X_color_train: (2231, 124) float32


In [None]:
from sklearn.preprocessing import StandardScaler
sc_color = StandardScaler()
Xc_tr = sc_color.fit_transform(X_color_train)
Xc_te = sc_color.transform(X_color_test)

Xh_tr, Xh_te = X_hog_train, X_hog_test  

sc_lbp = StandardScaler()
Xl_tr = sc_lbp.fit_transform(X_lbp_train)
Xl_te = sc_lbp.transform(X_lbp_test)

print("scaled color:", Xc_tr.shape, "scaled lbp:", Xl_tr.shape)

model evaluation

In [None]:
svm_color = train_color_svm(Xc_tr, y_train_road, C=10, gamma="scale")
svm_lbp   = train_lbp_svm(Xl_tr, y_train_road, C=10, gamma="scale")

res_color = eval_svm(svm_color, Xc_tr, y_train_road, Xc_te, y_test_road, name="COLOR_SVM")
res_lbp   = eval_svm(svm_lbp,   Xl_tr, y_train_road, Xl_te, y_test_road, name="LBP_SVM")

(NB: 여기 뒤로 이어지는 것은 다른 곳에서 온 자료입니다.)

-- ==== Sys2Proof/Laws/Ops.lean ====
section
/-! SUPPORT. One lemma per shared operation: everything it can do. Later proofs cite these and do not unfold. -/

namespace Sys2Proof.Machine

/-! ## The executing FEED -/

theorem State.current_eq_some {s : State} {d : InstId} {x : Decoder} {f : Feed} :
    s.current = some (d, x, f) ↔ s.Feeding d x f := by
  unfold State.current State.Feeding State.decoder?
  constructor
  · intro h
    split at h
    · simp at h
    · split at h
      · simp at h
      · split at h
        · simp at h
        · simp only [Option.some.injEq, Prod.mk.injEq] at h
          obtain ⟨rfl, rfl, rfl⟩ := h
          exact ⟨by assumption, by assumption, by assumption⟩
  · rintro ⟨h1, h2, h3⟩
    simp [h1, h2, h3]

theorem State.inFeed_feeding {s : State} {d : InstId} {x : Decoder} {f : Feed} (h : s.Feeding d x f)
    (k : InstId → Decoder → Feed → State) : s.inFeed k = .next (k d x f) := by
  simp [State.inFeed, State.current_eq_some.mpr h]

/-- What a parse step's frame can do: it answers a next state exactly in a FEED. -/
theorem State.inFeed_next {s t : State} {k : InstId → Decoder → Feed → State} :
    s.inFeed k = .next t ↔ ∃ d x f, s.Feeding d x f ∧ t = k d x f := by
  constructor
  · intro h
    unfold State.inFeed at h
    split at h
    · simp at h
    · rename_i d x f hc
      exact ⟨d, x, f, State.current_eq_some.mp hc, by simpa using h.symm⟩
  · rintro ⟨d, x, f, hf, rfl⟩
    exact State.inFeed_feeding hf k

/-- What the guard of INIT, FEED and RESET can do (R106). -/
theorem State.withIdle_next {s t : State} {d : InstId} {k : Decoder → Result} :
    s.withIdle d k = .next t ↔ ∃ x, s.decoders[d]? = some x ∧ x.regs.inSink = false ∧ k x = .next t := by
  unfold State.withIdle State.decoder?
  cases hd : s.decoders[d]? with
  | none => simp
  | some x => cases hi : x.regs.inSink <;> simp [hi]

theorem State.withIdle_idle {s : State} {d : InstId} {x : Decoder} (hd : s.decoders[d]? = some x)
    (hi : x.regs.inSink = false) (k : Decoder → Result) : s.withIdle d k = k x := by
  simp [State.withIdle, State.decoder?, hd, hi]

theorem State.withIdle_reentrant {s : State} {d : InstId} {x : Decoder} (hd : s.decoders[d]? = some x)
    (hi : x.regs.inSink = true) (k : Decoder → Result) : s.withIdle d k = .refused (.reentrant d) := by
  simp [State.withIdle, State.decoder?, hd, hi]

/-! ## The FEED loop -/

theorem isHeaderState_iff {ps : BitVec 3} : isHeaderState ps = true ↔ ps.toNat ≤ 3 := by
  revert ps; decide

/-- The head of the loop suspends (R139). -/
theorem State.resume_suspends {s : State} {d : InstId} {x : Decoder} {f : Feed}
    (hs : isHeaderState x.regs.parseState = true) (hp : f.chunk.length ≤ f.p) :
    s.resume d x f = s.endFeed d x resSuccess := by
  simp [State.resume, hs, hp]

/-- The head of the loop goes on (R120). -/
theorem State.resume_goesOn {s : State} {d : InstId} {x : Decoder} {f : Feed}
    (h : isHeaderState x.regs.parseState = false ∨ f.p < f.chunk.length) :
    s.resume d x f = { s.setDecoder d { x with feed := some f } with running := some d } := by
  rcases h with h | h
  · simp [State.resume, h]
  · have : ¬ f.chunk.length ≤ f.p := by omega
    simp [State.resume, this]

/-- What the head of the loop can do. -/
theorem State.resume_cases (s : State) (d : InstId) (x : Decoder) (f : Feed) :
    (isHeaderState x.regs.parseState = true ∧ f.chunk.length ≤ f.p ∧ s.resume d x f = s.endFeed d x resSuccess) ∨
    ((isHeaderState x.regs.parseState = true → f.p < f.chunk.length) ∧
      s.resume d x f = { s.setDecoder d { x with feed := some f } with running := some d }) := by
  by_cases hs : isHeaderState x.regs.parseState = true
  · by_cases hp : f.chunk.length ≤ f.p
    · exact .inl ⟨hs, hp, State.resume_suspends hs hp⟩
    · exact .inr ⟨fun _ => by omega, State.resume_goesOn (.inr (by omega))⟩
  · exact .inr ⟨fun h => absurd h hs, State.resume_goesOn (.inl (by simpa using hs))⟩

/-- The head of the loop touches the instance's FEED, the control and the responses only. -/
@[simp] theorem State.resume_frame (s : State) (d : InstId) (x : Decoder) (f : Feed) :
    (s.resume d x f).inputs = s.inputs ∧ (s.resume d x f).requests = s.requests ∧
      (s.resume d x f).buffers = s.buffers := by
  rcases s.resume_cases d x f with ⟨_, _, h⟩ | ⟨_, h⟩ <;> simp [h]

/-- After a header step without error the machine is as spelled out. -/
theorem State.resume_headerDone {s : State} {d : InstId} {x : Decoder} {f : Feed} {r : Regs}
    (hr : r.parseState.toNat ≤ 4) :
    s.resume d { x with regs := r } { f with p := f.p + 1 } = s.headerDone d x f r := by
  unfold State.headerDone
  split
  · rename_i h
    rw [State.resume_goesOn]
    · rfl
    · rcases h with h | h
      · exact .inr h
      · left
        simp [h, isHeaderState, psStart, psByte2, psExtLen, psMask]
  · rename_i h
    push Not at h
    rw [State.resume_suspends]
    · rfl
    · refine isHeaderState_iff.mpr ?_
      have : r.parseState.toNat ≠ 4 := fun h4 => h.2 (by apply BitVec.eq_of_toNat_eq; simpa using h4)
      simp only
      omega
    · exact h.1

/-- The entry into ERROR is as spelled out (R183). -/
theorem State.enterError_feedFailed (s : State) (d : InstId) (x : Decoder) (cause : Cause) (code : Code) :
    s.enterError d x cause code = s.feedFailed d x.regs cause code := rfl

/-! ## Header steps -/

theorem State.headerStep_byte {s : State} {d : InstId} {x : Decoder} {f : Feed} {b : Byte}
    (h : s.Feeding d x f) (hb : f.chunk[f.p]? = some b) (act : Byte → Regs → Regs × Option Cause) :
    s.headerStep act = .next (s.afterHeader d x f (act b x.regs)) := by
  rw [State.headerStep, State.inFeed_feeding h]; simp [hb]

theorem State.headerStep_end {s : State} {d : InstId} {x : Decoder} {f : Feed}
    (h : s.Feeding d x f) (hb : f.chunk.length ≤ f.p) (act : Byte → Regs → Regs × Option Cause) :
    s.headerStep act = .next (s.resume d x f) := by
  rw [State.headerStep, State.inFeed_feeding h]; simp [List.getElem?_eq_none hb]

theorem State.headerRow_byte {s : State} {d : InstId} {x : Decoder} {f : Feed}
    (h : s.Feeding d x f) (hp : f.p < f.chunk.length) (act : Byte → Regs → Regs × Option Cause) (b : Byte) :
    s.headerRow act b = .next (s.afterHeader d x f (act b x.regs)) := by
  rw [State.headerRow, State.inFeed_feeding h]; simp [hp]

/-- A header row is the header step where the chunk holds the row's byte (log 12). -/
theorem State.headerRow_eq_headerStep {s : State} {d : InstId} {x : Decoder} {f : Feed} {b : Byte}
    (h : s.Feeding d x f) (hb : f.chunk[f.p]? = some b) (act : Byte → Regs → Regs × Option Cause) :
    s.headerRow act b = s.headerStep act := by
  rw [State.headerStep_byte h hb, State.headerRow_byte h (List.getElem?_eq_some_iff.mp hb).1]

theorem State.afterHeader_noError (s : State) (d : InstId) (x : Decoder) (f : Feed)
    (act : Byte → Regs → Regs) (b : Byte) (hr : (act b x.regs).parseState.toNat ≤ 4) :
    s.afterHeader d x f (noError act b x.regs) = s.headerDone d x f (act b x.regs) :=
  State.resume_headerDone hr

/-! ## The START step -/

theorem startStep_accepts {b : Byte} (h : header1Legal b = true) (r : Regs) :
    startStep b r = ({ r with headerByte1 := b, parseState := psByte2 }, none) := by
  simp only [header1Legal, Bool.and_eq_true, Bool.not_eq_true'] at h
  simp [startStep, h.1, h.2]

theorem startStep_rsv {b : Byte} (h : reservedBitSet b = true) (r : Regs) :
    startStep b r = ({ r with headerByte1 := b }, some .rsv) := by
  simp [startStep, h]

theorem startStep_opcode {b : Byte} (h : reservedBitSet b = false) (ho : opcodeAccepted (opcodeOf b) = false) (r : Regs) :
    startStep b r = ({ r with headerByte1 := b }, some .opcode) := by
  simp [startStep, h, ho]

/-- What the START step can do (R121 to R123). -/
theorem startStep_cases (b : Byte) (r : Regs) :
    (header1Legal b = true ∧ startStep b r = ({ r with headerByte1 := b, parseState := psByte2 }, none)) ∨
    (∃ c, startStep b r = ({ r with headerByte1 := b }, some c)) := by
  by_cases h : reservedBitSet b = true
  · exact .inr ⟨_, startStep_rsv h r⟩
  · by_cases ho : opcodeAccepted (opcodeOf b) = true
    · have : header1Legal b = true := by simp [header1Legal, h, ho]
      exact .inl ⟨this, startStep_accepts this r⟩
    · exact .inr ⟨_, startStep_opcode (by simpa using h) (by simpa using ho) r⟩

/-! ## The length, the mask key -/

theorem afterLength_masked {r : Regs} (h : r.maskf = true) :
    afterLength r = { r with remainingIntBytes := 4, parseState := psMask } := by simp [afterLength, h]

theorem afterLength_unmasked {r : Regs} (h : r.maskf = false) :
    afterLength r = { r with remainingIntBytes := 0, parseState := psPayload } := by simp [afterLength, h]

theorem afterLength_parseState_le (r : Regs) : (afterLength r).parseState.toNat ≤ 4 := by
  unfold afterLength; split <;> simp [psMask, psPayload]

theorem byte2Step_parseState_le (b : Byte) (r : Regs) : (byte2Step b r).parseState.toNat ≤ 4 := by
  unfold byte2Step
  split
  · simp [psExtLen]
  · split
    · simp [psExtLen]
    · exact afterLength_parseState_le _

theorem extLenStep_parseState_le (b : Byte) {r : Regs} (h : r.parseState.toNat ≤ 4) :
    (extLenStep b r).parseState.toNat ≤ 4 := by
  unfold extLenStep
  simp only
  split
  · exact afterLength_parseState_le _
  · exact h

theorem maskStep_parseState_le (b : Byte) {r : Regs} (h : r.parseState.toNat ≤ 4) :
    (maskStep b r).parseState.toNat ≤ 4 := by
  unfold maskStep
  simp only
  split
  · simp [psPayload]
  · exact h

/-- What no header step writes: the sink binding, `in_sink` and `cur_offset` (R140). -/
theorem afterLength_frame (r : Regs) : (afterLength r).sinkBound = r.sinkBound ∧ (afterLength r).sinkCtx = r.sinkCtx ∧
    (afterLength r).inSink = r.inSink ∧ (afterLength r).curOffset = r.curOffset := by
  unfold afterLength; split <;> simp

theorem byte2Step_frame (b : Byte) (r : Regs) : (byte2Step b r).sinkBound = r.sinkBound ∧
    (byte2Step b r).sinkCtx = r.sinkCtx ∧ (byte2Step b r).inSink = r.inSink ∧ (byte2Step b r).curOffset = r.curOffset := by
  unfold byte2Step
  simp only
  split
  · simp
  · split
    · simp
    · exact afterLength_frame _

theorem extLenStep_frame (b : Byte) (r : Regs) : (extLenStep b r).sinkBound = r.sinkBound ∧
    (extLenStep b r).sinkCtx = r.sinkCtx ∧ (extLenStep b r).inSink = r.inSink ∧ (extLenStep b r).curOffset = r.curOffset := by
  unfold extLenStep
  simp only
  split
  · exact afterLength_frame _
  · simp

theorem maskStep_frame (b : Byte) (r : Regs) : (maskStep b r).sinkBound = r.sinkBound ∧
    (maskStep b r).sinkCtx = r.sinkCtx ∧ (maskStep b r).inSink = r.inSink ∧ (maskStep b r).curOffset = r.curOffset := by
  unfold maskStep
  simp only
  split <;> simp

/-! ## The payload -/

theorem State.payloadStep_request {s : State} {d : InstId} {x : Decoder} {f : Feed}
    (h : s.Feeding d x f) (hi : x.regs.inSink = false) : s.payloadStep = .next (s.sinkInvoke d x f) := by
  rw [State.payloadStep, State.inFeed_feeding h]; simp [hi]

theorem State.payloadStep_answer {s : State} {d : InstId} {x : Decoder} {f : Feed} {code : Code}
    (h : s.Feeding d x f) (hi : x.regs.inSink = true) (ha : f.answer = some code) :
    s.payloadStep = .next (s.sinkAnswered d x f code) := by
  rw [State.payloadStep, State.inFeed_feeding h]; simp [hi, ha]

/-- Sink rejection (R135). -/
theorem State.sinkAnswered_rejected {s : State} {d : InstId} {x : Decoder} {f : Feed} {code : Code} (h : code ≠ resSuccess) :
    s.sinkAnswered d x f code = s.enterError d { x with regs := { x.regs with inSink := false } } .sink code := by
  simp [State.sinkAnswered, h]

/-- Partial outcome (R133). -/
theorem State.sinkAnswered_partial {s : State} {d : InstId} {x : Decoder} {f : Feed} (h : f.left < x.regs.rem) :
    s.sinkAnswered d x f resSuccess =
      s.endFeed d { x with regs := { x.regs with inSink := false, curOffset := x.regs.advanced f.left } } resSuccess := by
  have h' : f.left < Regs.rem { x.regs with inSink := false } := h
  have hk : sliceLen { x.regs with inSink := false } f = f.left := Nat.min_eq_left (Nat.le_of_lt h')
  simp [State.sinkAnswered, h', hk, Regs.advanced]

/-- Complete outcome (R134). -/
theorem State.sinkAnswered_complete {s : State} {d : InstId} {x : Decoder} {f : Feed} (h : x.regs.rem ≤ f.left) :
    s.sinkAnswered d x f resSuccess =
      s.resume d { x with regs := { x.regs with inSink := false }.completeFrame }
        { f with p := f.p + x.regs.rem, answer := none } := by
  have h' : ¬ f.left < Regs.rem { x.regs with inSink := false } := by
    have : Regs.rem { x.regs with inSink := false } = x.regs.rem := rfl
    omega
  have hk : sliceLen { x.regs with inSink := false } f = x.regs.rem := Nat.min_eq_right h
  simp [State.sinkAnswered, h', hk]

/-! ## The Encoder -/

theorem State.emit_short {s : State} {cap : Len} {buf : BufferRef} {h : Nat} {bytes : List Byte} (hc : cap.toNat < h) :
    s.emit cap buf h bytes = s.respond (.count 0) := by
  simp [State.emit, hc]

theorem State.emit_fits {s : State} {cap : Len} {buf : BufferRef} {h : Nat} {bytes : List Byte} (hc : h ≤ cap.toNat) :
    s.emit cap buf h bytes =
      { s with buffers := Buffers.writeFrom s.buffers buf 0 bytes, responses := s.responses ++ [.count (BitVec.ofNat 64 h)] } := by
  simp [State.emit, Nat.not_lt.mpr hc, State.respond]

end Sys2Proof.Machine
end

pd.DataFrame([res_color, res_lbp])


In [None]:
pca_dims = [64, 128, 256, 512]   # 필요하면 더 추가/조정
hog_result = train_hog_pca_svm_by_dims(
    X_hog_train, y_train_road,
    X_hog_test,  y_test_road,
    pca_dims=pca_dims,
    C=10,
    gamma="scale",
)

df_hog = pd.DataFrame({
    "dim": pca_dims,
    "train_acc": [hog_result["train_acc"][d] for d in pca_dims],
    "test_acc":  [hog_result["test_acc"][d]  for d in pca_dims],
    "total_sec": [hog_result["time_report"][d]["total_sec"] for d in pca_dims],
}).sort_values("test_acc", ascending=False)

df_hog


In [None]:
best_dim = int(df_hog.iloc[0]["dim"])
print("best_dim:", best_dim)

# best_dim의 (scaler,pca)와 svm
hog_scaler, hog_pca = hog_result["hog_pca_models"][best_dim]
svm_hog = hog_result["hog_svm_models"][best_dim]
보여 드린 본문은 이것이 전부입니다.